For the capture of small rodents, opossums, and porcupines, two trapping sessions were conducted per month, each lasting three days. During each session, 30 Tomahawk traps (30 cm × 20 cm × 20 cm) were used, distributed along a transect of approximately 300 m, with the traps spaced approximately 10 m apart. The traps remained in place for the three days of each session. In total, the capture effort totaled 21,600 trap-days over the entire sampling period. The traps were baited with a mixture of peanuts, bananas, sardines, and sardine oil, with approximately 10 grams of bait per trap. The baits were checked and repositioned every 24 h, as needed.

Bats were captured using mist nets in the rural area of Novo Hamburgo (Table 1). Two capture campaigns were conducted at each location, each lasting approximately seven hours, totaling 14 h of capture effort.

Samples from nutria, wild felids, larger opossums, larger porcupines, and White-tufted-ear Marmoset were obtained from Environmental Rescue Centers and Agricultural Services in local municipalities. After capture, all animals were returned to their natural habitats, ensuring health parameters and welfare standards were met prior to release.
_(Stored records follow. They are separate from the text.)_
/-- A thread goes on after an access; where the access is a blocking point it stays parked for the reply (R171). -/
def goneOnBy (e : Env) (remote : Bool) (x : Thread) : Thread := if remote then { goneOn e 4 x with park := .remote, reached := true } else goneOn e 4 x

/-- The control thread goes on after an instruction. -/
def CtGoesOn (s t : State) (e : CEnv) (len : Nat) : Prop := (t.core e.c).ct.cur =
  ctNext e (s.core e.c).ct.cur len

/-- The control thread goes on after an access, with so many more acquires for its later loads to wait for; where the access is a blocking
point it stays parked for the reply (R171). -/
def CtGoesOnBy (s t : State) (e : CEnv) (remote : Bool) (hold : Nat) : Prop := (t.core e.c).ct =
  { (s.core e.c).ct with
    loadHold := (s.core e.c).ct.loadHold + hold
    cur := { (ctNext e e.r 4) with park := if remote then .remote else e.r.park } }

/-- A pending result without the latch it delivers to. -/
def noLatch (p : Load) : Load := { p with warp := none }

/-- Nothing differs but, in core c, formed warps, workgroup records, pending results, store queues and TLB, and, outside it, TLBs of dies,
requests under way and the numbers given to them; where errors are injected into DRAM, a table walk may meet one (R345). Registers, flags,
scratchpad, tiles, caches, contexts, engines and memory are as before. -/
structure QueueFrame (s t : State) (c : Nat) : Prop where
  state : t = { s with cores := t.cores, dies := t.dies, net := t.net, nextId := t.nextId, waits := t.waits, counters := t.counters,
                       errlog := t.errlog, dramFlip := t.dramFlip, dramBad := t.dramBad, fatal := t.fatal }
  quiet : (∀ a, SMap.get 0 a s.dramFlip = 0) → t = { s with cores := t.cores, dies := t.dies, net := t.net, nextId := t.nextId, waits := t.waits }
  cores : ∀ j, j ≠ c → t.core j = s.core j
  core : t.core c = { s.core c with warps := (t.core c).warps, wgs := (t.core c).wgs, loads := (t.core c).loads, queues := (t.core c).queues,
                                    tlb := (t.core c).tlb, ct := (t.core c).ct }
  dies : ∀ d, t.die d = { s.die d with tlb := (t.die d).tlb }
  mem : MemKept s t

/-- Entries have entered the store queues of a core behind those that stood there. -/
def QueuesGain (s t : State) (c : Nat) (q : Nat → List Entry) : Prop := ∀ hw, (t.core c).queue hw = (s.core c).queue hw ++ q hw

/-- Pending results of a core have been added to those that were pending. -/
def LoadsGain (s t : State) (c : Nat) (ls : List Load) : Prop := (t.core c).loads.map noLatch = ((s.core c).loads ++ ls).map noLatch

/-- An access of a lane passes the checks of step 10 of R53: address, alignment, permission, watchpoints. -/
def accessOk (s : State) (e : Env) (va : DWord) (size : Nat) (need : BitVec 3) (noHost rd wr : Bool) : Prop :=
  s.accessTrap e.c e.x va size need noHost = none ∧ e.cr.watchMask va size rd wr = 0

/-- An access of a control thread passes the checks of step 10. -/
def accessOkCt (s : State) (e : CEnv) (va : DWord) (size : Nat) (need : BitVec 3) (noHost rd wr : Bool) : Prop :=
  s.accessTrap e.c e.x va size need noHost = none ∧ e.cr.watchMask va size rd wr = 0

/-- No error is injected into memory or the LLC (R341). -/
def NoErrors (s : State) : Prop :=
  (∀ a, SMap.get 0 a s.dramFlip = 0) ∧ ∀ line i, SMap.get 0 i (SMap.get ({} : LlcLine) line s.llc).flips = 0

/-- A die sees the same memory as before: its own dirty word where its L2 holds one, else the home's (R80). -/
def SeenKept (s t : State) (d : Nat) : Prop :=
  ∀ a, (s.die d).dirtyAt a = false ∨ ((s.die d).word a).isSome = true → t.freshWord d a = s.freshWord d a

/-- The entries of a store queue, whatever words their releases still wait for. -/
def entriesOf (l : List Entry) : List Entry := l.map (fun q => { q with phase := .queued })

/-- No workgroup of a core finishes as the head of a store queue leaves it: more entries stand behind it, or every workgroup there has a thread
that lives (R24). -/
def noFinish (s : State) (c : Nat) (qs : List Entry) : Prop :=
  (qs ≠ [] ∧ SMap.wf none (s.core c).wgs = true) ∨ ∀ ws g, (s.core c).wg ws = some g → ∃ tid, (g.thread tid).live = true

/-- The head of a store queue may be performed (R25, R82): no earlier load holds it back, its translation is current, peer packages have
acknowledged what a release at pod scope waits for, and no dirty word is left that its release must write back. -/
def Leaves (s : State) (c hw : Nat) (q : Entry) (qs : List Entry) : Prop :=
  (s.core c).queue hw = q :: qs ∧ noFinish s c qs ∧
  ((q.phase = .queued ∧ (s.core c).blocked hw q = false ∧ q.gen = (s.ctx (s.coreCtx c)).gen ∧ s.releaseWords c q = [] ∧
    (5 ≤ q.kind.release → s.peerWritesOut (s.coreCtx c) = false)) ∨ q.phase = .releasing [])

/-- The head of a store queue has sent a request, and waits for its acknowledgement; nothing else changed. -/
structure HeadSent (s t : State) (c hw : Nat) (q : Entry) (qs : List Entry) (m : Msg) : Prop where
  queue : (t.core c).queue hw = { q with phase := .sent } :: qs
  net : t.net = s.net ++ [m]
  core : t.core c = { s.core c with queues := (t.core c).queues }
  state : t = { s with cores := t.cores, net := t.net }
  cores : ∀ j, j ≠ c → t.core j = s.core j

/-- The request of a store-queue entry. -/
def entryMsg (s : State) (c hw : Nat) (q : Entry) (req : Req) (load : Option Nat) (pa : Nat) : Msg :=
  { who := q.who, ctx := s.coreCtx c, gen := q.gen, va := q.va, pa := pa, req := req, hw := hw, load := load, since := s.tick }

/-- The head of a store queue has left it, after a request went out; of the queues of its core only this one changed. -/
structure HeadGone (s t : State) (c hw : Nat) (qs : List Entry) (m : Msg) : Prop where
  queue : (t.core c).queue hw = qs
  net : t.net = s.net ++ [m]
  regs : (t.core c).regs = (s.core c).regs
  mem : MemKept s t

/-- No steal is under way, which counts the entries of the queues of its victim (R105). -/
def noSteals (s : State) : Prop := ∀ m ∈ s.net, ∀ v sc l, m.req ≠ .steal v sc l

/-- Byte i of a word. -/
def byteOf (w : Word) (i : Nat) : Nat := w.toNat / 2 ^ (8 * i) % 256

/-- An address that is neither in a window nor in an on-chip one. -/
def isMemory (pa : Nat) : Prop := ∃ k, placeOf pa = .hbm k ∨ placeOf pa = .tier k

/-- A die sees the same memory as before outside a range (R80), but for words that its L2 marks dirty without holding them. -/
def SeenKeptBut (s t : State) (d lo hi : Nat) : Prop :=
  ∀ a, a % 4 = 0 → (a < lo ∨ hi ≤ a) → (s.die d).dirtyAt a = false ∨ ((s.die d).word a).isSome = true → t.freshWord d a = s.freshWord d a

/-- What a read along the path of R78 may change: caches and TLBs of the issuing core's die, and, where lines leave them for those that come in
(R75), the homes of their dirty words, with the waits and releases that these meet (R82, R186), requests under way, and what leaves for the host or a
peer package where the read goes to a window (R309). -/
structure ReadFrame (s t : State) (c : Nat) : Prop where
  state : t = { s with cores := t.cores, dies := t.dies, llc := t.llc, mem := t.mem, dramBad := t.dramBad, hbm := t.hbm, net := t.net, nextId := t.nextId,
                       out := t.out, past := t.past }
  cores : ∀ j, j ≠ c → t.core j = { s.core j with queues := (t.core j).queues }
  core : t.core c = { s.core c with warps := (t.core c).warps, wgs := (t.core c).wgs, loads := (t.core c).loads, tlb := (t.core c).tlb,
                                    l1 := (t.core c).l1, ct := (t.core c).ct, queues := (t.core c).queues }
  queues : ∀ j hw, entriesOf ((t.core j).queue hw) = entriesOf ((s.core j).queue hw)
  dies : ∀ d, t.die d = { s.die d with tlb := (t.die d).tlb, l2 := (t.die d).l2 }
  seen : SeenKept s t (dieOf c)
The identification of small rodents, opossums, nutria, porcupines, wild felines and White-tufted-ear Marmoset was performed based on regional descriptions, morphological analyses and consultations with the Brazilian Biodiversity Information System (https://www.sibbr.gov.br/, accessed on 31 March 2023). The identification of bats was performed through morphological analysis and support from the Bat Management and Control Guide of the State Health Surveillance Center of Rio Grande do Sul, Brazil.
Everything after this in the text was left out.